EXERCISE DIRECTIONS =
Lines in the listing below containing the string "tickMs" are to be identified and copied.

* * *

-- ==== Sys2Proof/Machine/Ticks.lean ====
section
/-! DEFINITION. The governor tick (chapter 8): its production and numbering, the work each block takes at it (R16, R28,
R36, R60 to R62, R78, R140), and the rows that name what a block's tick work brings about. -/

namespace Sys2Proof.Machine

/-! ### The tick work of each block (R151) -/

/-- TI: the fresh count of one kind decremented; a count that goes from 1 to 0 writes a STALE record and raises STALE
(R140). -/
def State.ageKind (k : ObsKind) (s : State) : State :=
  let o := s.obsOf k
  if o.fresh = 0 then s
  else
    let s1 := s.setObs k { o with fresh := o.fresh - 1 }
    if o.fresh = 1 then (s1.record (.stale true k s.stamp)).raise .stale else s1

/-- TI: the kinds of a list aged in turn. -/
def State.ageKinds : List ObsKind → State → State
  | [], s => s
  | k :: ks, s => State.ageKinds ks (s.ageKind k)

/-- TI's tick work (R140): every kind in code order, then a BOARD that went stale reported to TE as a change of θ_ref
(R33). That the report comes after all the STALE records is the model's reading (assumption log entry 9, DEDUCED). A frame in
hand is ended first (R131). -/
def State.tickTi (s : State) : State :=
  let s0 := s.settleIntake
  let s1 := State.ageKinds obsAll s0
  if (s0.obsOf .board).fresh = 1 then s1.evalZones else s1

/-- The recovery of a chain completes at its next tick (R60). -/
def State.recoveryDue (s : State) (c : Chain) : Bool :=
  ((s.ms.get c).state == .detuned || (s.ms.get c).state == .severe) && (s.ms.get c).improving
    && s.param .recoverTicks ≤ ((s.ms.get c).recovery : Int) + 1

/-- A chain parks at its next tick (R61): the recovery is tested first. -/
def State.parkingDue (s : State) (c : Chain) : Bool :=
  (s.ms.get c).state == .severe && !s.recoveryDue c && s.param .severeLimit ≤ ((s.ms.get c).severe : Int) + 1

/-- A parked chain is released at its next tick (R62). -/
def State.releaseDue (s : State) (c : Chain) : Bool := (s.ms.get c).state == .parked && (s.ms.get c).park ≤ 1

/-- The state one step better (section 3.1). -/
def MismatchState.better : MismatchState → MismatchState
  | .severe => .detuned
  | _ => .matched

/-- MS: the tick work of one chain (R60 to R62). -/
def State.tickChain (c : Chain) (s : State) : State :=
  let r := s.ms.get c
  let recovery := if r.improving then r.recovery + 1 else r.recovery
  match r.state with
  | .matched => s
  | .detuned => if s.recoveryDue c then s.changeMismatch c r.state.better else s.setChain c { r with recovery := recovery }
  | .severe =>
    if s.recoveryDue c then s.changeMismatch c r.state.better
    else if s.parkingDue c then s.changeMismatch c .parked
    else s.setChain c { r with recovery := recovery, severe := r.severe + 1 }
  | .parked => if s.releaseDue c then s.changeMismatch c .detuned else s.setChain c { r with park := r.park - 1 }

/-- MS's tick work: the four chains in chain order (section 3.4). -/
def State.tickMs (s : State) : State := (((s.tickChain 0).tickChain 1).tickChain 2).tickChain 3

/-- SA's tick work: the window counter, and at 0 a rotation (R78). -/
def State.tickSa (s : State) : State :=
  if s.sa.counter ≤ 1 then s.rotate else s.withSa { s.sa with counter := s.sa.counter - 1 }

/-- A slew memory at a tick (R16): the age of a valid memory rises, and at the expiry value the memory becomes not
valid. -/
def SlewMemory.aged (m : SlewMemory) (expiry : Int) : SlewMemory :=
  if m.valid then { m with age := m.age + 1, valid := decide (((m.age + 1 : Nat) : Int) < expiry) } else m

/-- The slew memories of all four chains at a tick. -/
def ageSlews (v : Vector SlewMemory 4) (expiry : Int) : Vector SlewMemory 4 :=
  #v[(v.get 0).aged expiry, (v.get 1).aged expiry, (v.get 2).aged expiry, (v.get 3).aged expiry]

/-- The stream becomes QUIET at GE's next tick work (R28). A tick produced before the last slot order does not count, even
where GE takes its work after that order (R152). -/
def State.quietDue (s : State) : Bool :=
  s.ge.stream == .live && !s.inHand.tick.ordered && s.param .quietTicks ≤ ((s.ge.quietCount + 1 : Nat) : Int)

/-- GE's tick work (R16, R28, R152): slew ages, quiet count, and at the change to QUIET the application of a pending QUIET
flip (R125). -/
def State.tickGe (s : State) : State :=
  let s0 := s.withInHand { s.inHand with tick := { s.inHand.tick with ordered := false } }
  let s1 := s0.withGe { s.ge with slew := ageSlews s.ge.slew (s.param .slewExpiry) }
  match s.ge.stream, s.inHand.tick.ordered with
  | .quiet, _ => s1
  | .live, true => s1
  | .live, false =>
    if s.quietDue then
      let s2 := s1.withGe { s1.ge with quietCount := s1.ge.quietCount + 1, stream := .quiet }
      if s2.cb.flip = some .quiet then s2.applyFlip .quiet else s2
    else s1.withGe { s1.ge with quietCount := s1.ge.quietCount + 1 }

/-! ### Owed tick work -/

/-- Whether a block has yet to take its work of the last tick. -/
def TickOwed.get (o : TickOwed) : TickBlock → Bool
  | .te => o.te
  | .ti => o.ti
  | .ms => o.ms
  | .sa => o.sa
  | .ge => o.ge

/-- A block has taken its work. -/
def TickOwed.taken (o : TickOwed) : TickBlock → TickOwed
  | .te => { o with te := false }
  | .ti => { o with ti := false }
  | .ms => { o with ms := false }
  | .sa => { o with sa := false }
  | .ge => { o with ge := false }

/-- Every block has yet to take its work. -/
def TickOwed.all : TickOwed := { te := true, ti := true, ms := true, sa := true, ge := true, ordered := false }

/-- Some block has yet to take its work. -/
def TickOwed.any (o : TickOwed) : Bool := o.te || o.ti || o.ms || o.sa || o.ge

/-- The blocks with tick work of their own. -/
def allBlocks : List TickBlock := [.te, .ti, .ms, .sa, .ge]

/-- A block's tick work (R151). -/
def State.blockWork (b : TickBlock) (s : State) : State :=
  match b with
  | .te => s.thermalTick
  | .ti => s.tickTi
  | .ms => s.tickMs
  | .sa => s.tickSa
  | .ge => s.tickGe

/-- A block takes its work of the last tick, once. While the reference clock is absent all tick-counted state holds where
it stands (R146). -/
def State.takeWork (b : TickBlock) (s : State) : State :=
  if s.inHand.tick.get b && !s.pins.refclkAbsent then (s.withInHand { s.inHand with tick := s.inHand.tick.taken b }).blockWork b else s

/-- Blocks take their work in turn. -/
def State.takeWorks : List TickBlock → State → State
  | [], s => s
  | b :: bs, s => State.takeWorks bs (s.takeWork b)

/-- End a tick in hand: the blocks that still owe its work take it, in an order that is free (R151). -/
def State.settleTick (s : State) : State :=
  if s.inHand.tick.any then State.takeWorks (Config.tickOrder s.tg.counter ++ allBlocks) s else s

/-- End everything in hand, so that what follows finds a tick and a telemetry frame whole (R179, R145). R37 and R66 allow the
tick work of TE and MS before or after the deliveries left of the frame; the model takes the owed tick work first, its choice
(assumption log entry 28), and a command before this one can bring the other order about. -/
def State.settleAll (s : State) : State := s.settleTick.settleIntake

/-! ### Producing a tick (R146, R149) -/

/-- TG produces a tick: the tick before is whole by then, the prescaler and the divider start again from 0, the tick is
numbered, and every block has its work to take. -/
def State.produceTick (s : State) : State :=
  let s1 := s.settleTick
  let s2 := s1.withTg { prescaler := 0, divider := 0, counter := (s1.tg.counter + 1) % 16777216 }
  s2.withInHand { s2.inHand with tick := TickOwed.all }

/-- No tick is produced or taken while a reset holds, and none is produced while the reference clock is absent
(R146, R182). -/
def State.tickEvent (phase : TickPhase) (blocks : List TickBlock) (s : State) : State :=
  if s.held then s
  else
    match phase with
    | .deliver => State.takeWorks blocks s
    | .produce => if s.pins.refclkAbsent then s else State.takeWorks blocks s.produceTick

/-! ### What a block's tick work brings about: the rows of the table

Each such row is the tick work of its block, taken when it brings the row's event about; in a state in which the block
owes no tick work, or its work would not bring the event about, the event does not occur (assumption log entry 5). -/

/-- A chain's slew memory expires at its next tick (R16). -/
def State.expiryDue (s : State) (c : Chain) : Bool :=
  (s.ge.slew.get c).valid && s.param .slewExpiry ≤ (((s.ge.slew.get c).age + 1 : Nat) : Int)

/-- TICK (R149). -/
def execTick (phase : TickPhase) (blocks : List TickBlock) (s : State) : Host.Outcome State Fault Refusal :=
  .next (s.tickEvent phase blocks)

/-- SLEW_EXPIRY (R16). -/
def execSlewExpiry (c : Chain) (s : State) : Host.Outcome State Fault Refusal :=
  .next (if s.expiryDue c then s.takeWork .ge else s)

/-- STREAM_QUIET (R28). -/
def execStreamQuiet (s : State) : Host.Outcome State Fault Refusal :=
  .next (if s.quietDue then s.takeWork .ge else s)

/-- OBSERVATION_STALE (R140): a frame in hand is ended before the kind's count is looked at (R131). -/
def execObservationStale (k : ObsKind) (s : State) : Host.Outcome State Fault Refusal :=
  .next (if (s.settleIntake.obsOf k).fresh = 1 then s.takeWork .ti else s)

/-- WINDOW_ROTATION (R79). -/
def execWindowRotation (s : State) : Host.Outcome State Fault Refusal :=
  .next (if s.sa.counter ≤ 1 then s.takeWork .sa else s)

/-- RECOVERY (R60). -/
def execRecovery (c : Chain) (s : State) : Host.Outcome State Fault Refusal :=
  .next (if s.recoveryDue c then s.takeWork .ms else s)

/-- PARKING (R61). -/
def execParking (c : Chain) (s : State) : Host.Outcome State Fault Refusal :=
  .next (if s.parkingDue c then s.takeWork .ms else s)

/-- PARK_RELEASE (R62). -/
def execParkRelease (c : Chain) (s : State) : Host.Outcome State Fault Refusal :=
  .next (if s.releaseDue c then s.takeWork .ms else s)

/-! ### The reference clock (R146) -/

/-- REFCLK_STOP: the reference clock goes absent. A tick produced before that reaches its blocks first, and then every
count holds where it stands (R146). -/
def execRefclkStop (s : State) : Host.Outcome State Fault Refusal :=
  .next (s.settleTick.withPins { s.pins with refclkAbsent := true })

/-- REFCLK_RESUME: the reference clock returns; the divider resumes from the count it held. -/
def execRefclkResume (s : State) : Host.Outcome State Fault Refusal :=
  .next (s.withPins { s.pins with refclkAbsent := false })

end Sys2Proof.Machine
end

* * *

TASK ANSWER =
def State.tickMs (s : State) : State := (((s.tickChain 0).tickChain 1).tickChain 2).tickChain 3
  | .ms => s.tickMs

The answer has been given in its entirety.